Metadata-Version: 2.1
Name: pyworkers
Version: 1.0.3.post2
Summary: Library providing abstraction over different types of parallel jobs: threads, processes and remote processes.
Home-page: https://github.com/SamsungLabs/pyworkers
Download-URL: https://github.com/SamsungLabs/pyworkers
Author: Łukasz Dudziak
Author-email: l.dudziak@samsung.com
Requires-Python: >=3.6.0
Description-Content-Type: text/markdown
License-File: LICENSE

# pyworkers

PyWorkers is a (relatively) small library wrapping and extending standard `threading` and `multiprocessing` libraries to provide things such as:
 - uniform API,
 - support for both graceful and forceful termination,
 - out-of-the-box support for running the target function multiple times,
 - lightweight support for RPC.

See the following sections for more details:
 - [Motivation and basic functionality](#motivation-and-basic-functionality)
 - [Requirements](#requirements)
 - [Installation](#installation)
 - [Generating documentation](#generating-documentation)
 - [Running tests](#running-tests)
 - [Usage examples](#usage-examples)
 - [Contributing](#contributing)
 - [Reporting issues](#reporting-issues)
 - [License](#license)

## Motivation and basic functionality
Both `threading` and `multiprocessing` are great standard python packages enabling developers to quickly create and manage parallel applications by running different parts of their code in separate threads and processes respectively.
This is done with convenient API which mostly remains consistent between them.
However, as the libraries are designed to provide relatively low-level functionality, in order to be suitable for as many use-cases as possible, some things are left unaddressed.
PyWorkers tries to provide higher-level abstraction specialized towards running expensive functions which may take significant time to finish (in terms of hours) and potentially become unresponsive during their execution.
In order to do that and maximize usage of available computational resources, the library includes functionality allowing its users to seamlessly interchange and mix threads, processes and remote processes (RPC) as different ways of parallelizing their workloads, as well as enhances managing them.
Unlike `multiprocessing.dummy`, which also tries to provide uniform API between threads and processes, PyWorkers extends it by supporting remote execution and improves by implementing the exact same set of methods between all three types of workers (e.g. `DummyProcess` from `multiprocessing` does not support `terminate`, threads and processes use different names for their identifiers - `ident` and `pid` respectively - etc.).
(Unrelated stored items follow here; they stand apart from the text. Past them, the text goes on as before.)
-- ==== Sys2Proof/Certificates/Slice0/Obligations.lean ====
section
/-! DEFINITION. The statements about the part. Each docstring names the rules that a statement formalises, or says that it is derived and
names the choice of the model that it rests on. -/

section

open Sys2Proof Sys2Proof.Machine

/-! ### The queue and the lines -/

/-- One step is the command at the front of the queue, run with the rest of the queue. On an empty queue one character time passes on the
lines: every port that is heard sends one byte of its reply in progress, the last excepted, and nothing else changes; that clause is the model's choice,
log entries 7 and 9 (R155, R156). -/
def Obligations.StepRunsTheFrontCommand : Prop :=
  (∀ (s : State) (c : Instr) (rest : List Instr), s.pending = c :: rest → step s = exec c { s with pending := rest })
    ∧ ∀ s : State, s.pending = [] → ∃ t, step s = .next t ∧ t = { s with units := t.units } ∧ ∀ q,
        (∀ f reply gone, s.hears q = true → s.serviceOf q = some (.replying f reply gone) → gone + 1 < reply.length →
          t.units.get q = { s.units.get q with service := some (.replying f reply (gone + 1)) })
        ∧ (s.hears q = false ∨ (∀ f reply gone, s.serviceOf q = some (.replying f reply gone) → reply.length ≤ gone + 1) →
          t.units.get q = s.units.get q)

/-- Every command is answered by a next state, and leaves the queue alone. -/
def Obligations.EveryCommandAnswersAndLeavesTheQueue : Prop :=
  ∀ (c : Instr) (s : State), ∃ t, exec c s = .next t ∧ t.pending = s.pending

/-- A frame decodes to a request exactly when it is the frame of that request and the request is well formed: no bit of a frame is dropped,
and no two frames carry one request (R184). -/
def Obligations.FramesAndRequestsCorrespond : Prop :=
  ∀ (p : Port) (f : Frame) (i : Instr), decodeFrame p f = some i ↔ i.toFrame = some (p, f) ∧ i.wellFormed = true

/-- The characters of a request's frame, received one after another at a hunting receiver of a part whose outputs and ASK replies are up to
date, do exactly what the command does (R157, R158, R162). That a command stands for its frame's arrival is log entry 2. -/
def Obligations.ReceivingAFrameIsItsCommand : Prop :=
  ∀ (i : Instr) (p : Port) (f : Frame) (s : State), i.wellFormed = true → i.toFrame = some (p, f) → s.hears p = true →
    (s.units.get p).receiver = .hunting → s.finish = s → receiveAll p (onLine f) s = exec i s

/-- A frame that arrives at a port that is not heard is lost. At a port with a request in service it is held; with one held too it is overrun:
discarded, LINK_FAULT raised, counted, the last fault OVERRUN. When the last byte of a reply has gone, service ends, and a held frame becomes the
request in service in the same event: one that passes the tests of decoding does what its command does at the port now free, one that fails them is
refused with the result of the first that it fails. That a request command is its frame's arrival is the model's choice, log entry 2, and so is that the
end of a reply is taken wherever the count of its sent bytes stands, log entry 9 (R162, R163, R165, R166). -/
def Obligations.FramesAreHeldOverrunAndTaken : Prop :=
  (∀ (i : Instr) (p : Port) (f : Frame) (s : State), i.toFrame = some (p, f) →
     (s.hears p = false → exec i s = .next s)
     ∧ (s.hears p = true → (s.serviceOf p).isSome = true → (s.units.get p).held = none →
         ∃ t, exec i s = .next t ∧ t.behind = s.behind ∧ t.lineEvent s p { s.units.get p with held := some f })
     ∧ (s.hears p = true → (s.serviceOf p).isSome = true → (s.units.get p).held.isSome = true →
         ∃ t, exec i s = .next t
           ∧ t.behind = { s with
               status := s.statusWith .linkFault p
               counters := s.countersWith p fun c => { c with discarded := min (c.discarded + 1) 65535 } }.behind
           ∧ t.lineEvent s p { s.units.get p with lastFault := .overrun }))
  ∧ (∀ (p : Port) (s : State) (f : Frame) (b : List Byte) (gone : Nat), s.hears p = true → s.serviceOf p = some (.replying f b gone) →
       ((s.units.get p).held = none →
         ∃ t, exec (.replySent p) s = .next t ∧ t.behind = s.behind ∧ t.lineEvent s p { s.units.get p with service := none })
       ∧ (∀ (i : Instr) (g : Frame), i.wellFormed = true → i.toFrame = some (p, g) → (s.units.get p).held = some g →
           exec (.replySent p) s = exec i (s.updUnit p fun u => { u with service := none, held := none }))
       ∧ ∀ g : Frame, (s.units.get p).held = some g →
           let refused := fun r : Result => ∃ t, exec (.replySent p) s = .next t ∧ t.behind = s.behind
             ∧ t.answers (s.updUnit p fun u => { u with service := none, held := none }) p g r []
           (isRequestKind g.kind = false → refused .badKind)
           ∧ (isRequestKind g.kind = true → s.roles.get p ∉ sendersOf g.kind → refused .notRole)
           ∧ (isRequestKind g.kind = true → s.roles.get p ∈ sendersOf g.kind → fieldLengthOk g.kind g.fields.length = false →
               refused .badField))

/-- The three tests of decoding, in their order, for a frame that a free port has just received whole: BAD_KIND, NOT_ROLE, BAD_FIELD for the
length. The reply carries no fields, and nothing behind the lines changes. The kinds and the field lengths that the tests allow are those of
the table of requests (R163, R164, R184). -/
def Obligations.DecodingTestsComeInOrder : Prop :=
  (∀ (p : Port) (s : State) (n : Nat) (got : List Byte) (b kind tag : Byte) (fields : List Byte),
     s.freeAt p = true → (s.units.get p).receiver = .inFrame (some n) got → n = got.length + 1 → got ++ [b] = kind :: tag :: fields →
     let refused := fun r : Result => ∃ t, exec (.receiveCharacter p b) s = .next t ∧ t.behind = s.behind
       ∧ t.answers (s.setReceiver p .hunting) p ⟨kind, tag, fields⟩ r []
     (isRequestKind kind = false → refused .badKind)
     ∧ (isRequestKind kind = true → s.roles.get p ∉ sendersOf kind → refused .notRole)
     ∧ (isRequestKind kind = true → s.roles.get p ∈ sendersOf kind → fieldLengthOk kind fields.length = false → refused .badField))
  ∧ (let table : List (Byte × Nat) := [
       (0x01, 0), (0x02, 2), (0x03, 2), (0x04, 3), (0x05, 4), (0x06, 5), (0x07, 1), (0x08, 7), (0x09, 0), (0x0A, 4),
       (0x0B, 1), (0x12, 0), (0x13, 0), (0x18, 11), (0x19, 3), (0x20, 0), (0x21, 0), (0x22, 8), (0x23, 0), (0x24, 8),
       (0x28, 0), (0x30, 7), (0x31, 15), (0x32, 7), (0x33, 6), (0x34, 15), (0x35, 13), (0x36, 2), (0x37, 1), (0x38, 3),
       (0x39, 4), (0x3A, 3), (0x3B, 2), (0x3C, 3), (0x3D, 0), (0x3E, 0), (0x3F, 4)]
     (∀ k : Byte, isRequestKind k = true ↔ k = 0x10 ∨ k = 0x11 ∨ ∃ n, (k, n) ∈ table)
     ∧ (∀ x ∈ table, ∀ n, fieldLengthOk x.1 n = true ↔ n = x.2)
     ∧ (∀ n, fieldLengthOk 0x10 n = true ↔ ∃ a, 1 ≤ a ∧ a ≤ 8 ∧ n = 12 + 7 * a)
     ∧ ∀ n, fieldLengthOk 0x11 n = true ↔ 1 ≤ n ∧ n ≤ 48)

/-- The link faults of a receiver in IN_FRAME: each discards the frame without a reply, raises LINK_FAULT, counts the frame, records its
cause and sends the receiver where the table says; the request in service and the held frame go on (R160). -/
def Obligations.LinkFaultsFollowTheTable : Prop :=
  ∀ (p : Port) (s : State) (length : Option Nat) (got : List Byte),
    s.hears p = true → (s.units.get p).receiver = .inFrame length got →
    let faults := fun (i : Instr) (cause : LinkCause) (after : Receiver) => ∃ t, exec i s = .next t
      ∧ t.behind = { s with
          status := s.statusWith .linkFault p
          counters := s.countersWith p fun c => { c with discarded := min (c.discarded + 1) 65535 } }.behind
      ∧ t.lineEvent s p { s.units.get p with receiver := after, lastFault := cause }
    faults (.frameGapExpiry p) .gap .hunting
    ∧ faults (.framingError p) .framing (.resync false)
    ∧ faults (.lineBreak p) .lineBreak (.resync true)
    ∧ (length = none → ∀ b : Byte,
        (b.toNat ≤ 1 → faults (.receiveCharacter p b) .runt .hunting)
        ∧ (96 < b.toNat → faults (.receiveCharacter p b) .length (.resync false)))

/-- The arrivals that are no fault and complete no frame: the start mark, the length and the contents are taken, anything else in HUNTING is
discarded, RESYNC waits for a quiet frame gap, counted from the return to mark after a break (R157, R158, R159, R161). -/
def Obligations.ReceiverMovesWithoutAFault : Prop :=
  ∀ (p : Port) (s : State) (r : Receiver), s.hears p = true → (s.units.get p).receiver = r →
    let moves := fun (i : Instr) (after : Receiver) => ∃ t, exec i s = .next t ∧ t.behind = s.behind
      ∧ t.lineEvent s p { s.units.get p with receiver := after }
    (r = .hunting →
      moves (.receiveCharacter p 0x5A) (.inFrame none []) ∧ (∀ b : Byte, b ≠ 0x5A → moves (.receiveCharacter p b) .hunting)
      ∧ moves (.framingError p) (.resync false) ∧ moves (.lineBreak p) (.resync true) ∧ moves (.frameGapExpiry p) .hunting)
    ∧ (∀ got, r = .inFrame none got → ∀ b : Byte, 2 ≤ b.toNat → b.toNat ≤ 96 →
        moves (.receiveCharacter p b) (.inFrame (some b.toNat) []))
    ∧ (∀ n got, r = .inFrame (some n) got → got.length + 1 < n → ∀ b : Byte,
        moves (.receiveCharacter p b) (.inFrame (some n) (got ++ [b])))
    ∧ (r = .resync false →
        (∀ b : Byte, moves (.receiveCharacter p b) (.resync false)) ∧ moves (.framingError p) (.resync false)
        ∧ moves (.lineBreak p) (.resync true) ∧ moves (.frameGapExpiry p) .hunting)
    ∧ (r = .resync true → moves (.lineReturnsToMark p) (.resync false) ∧ moves (.lineBreak p) (.resync true))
The following is a quick summary of all the enhancements the library provides.

### Uniform API
Each worker, regardless of its underlying running mechanism, implements the same set of methods and attributes: `wait`, `terminate`, `is_alive`, `host`, `pid`, `tid`, `id`, `close` (and others) while at the same time trying to make sure their behaviour is consistent with other implementations.

For more details please see the API documentation.

### Graceful termination
`terminate` is available as a way of abnormally finishing execution of a worker. Unlike its relative from `multiprocessing`, the function provided by this library will first try to gracefully finish execution of the target function by raising a `WorkerTerminateError` exception in the target worker, thus allowing it to release all allocated resources etc. The time a worker is given to finish can be controlled by `timeout` parameter - if the worker hasn't finished by the time it passes, the function will then switch to forceful termination using `os.kill` with `SIGTERM` signal on Linux or `TerminateProcess` on Windows.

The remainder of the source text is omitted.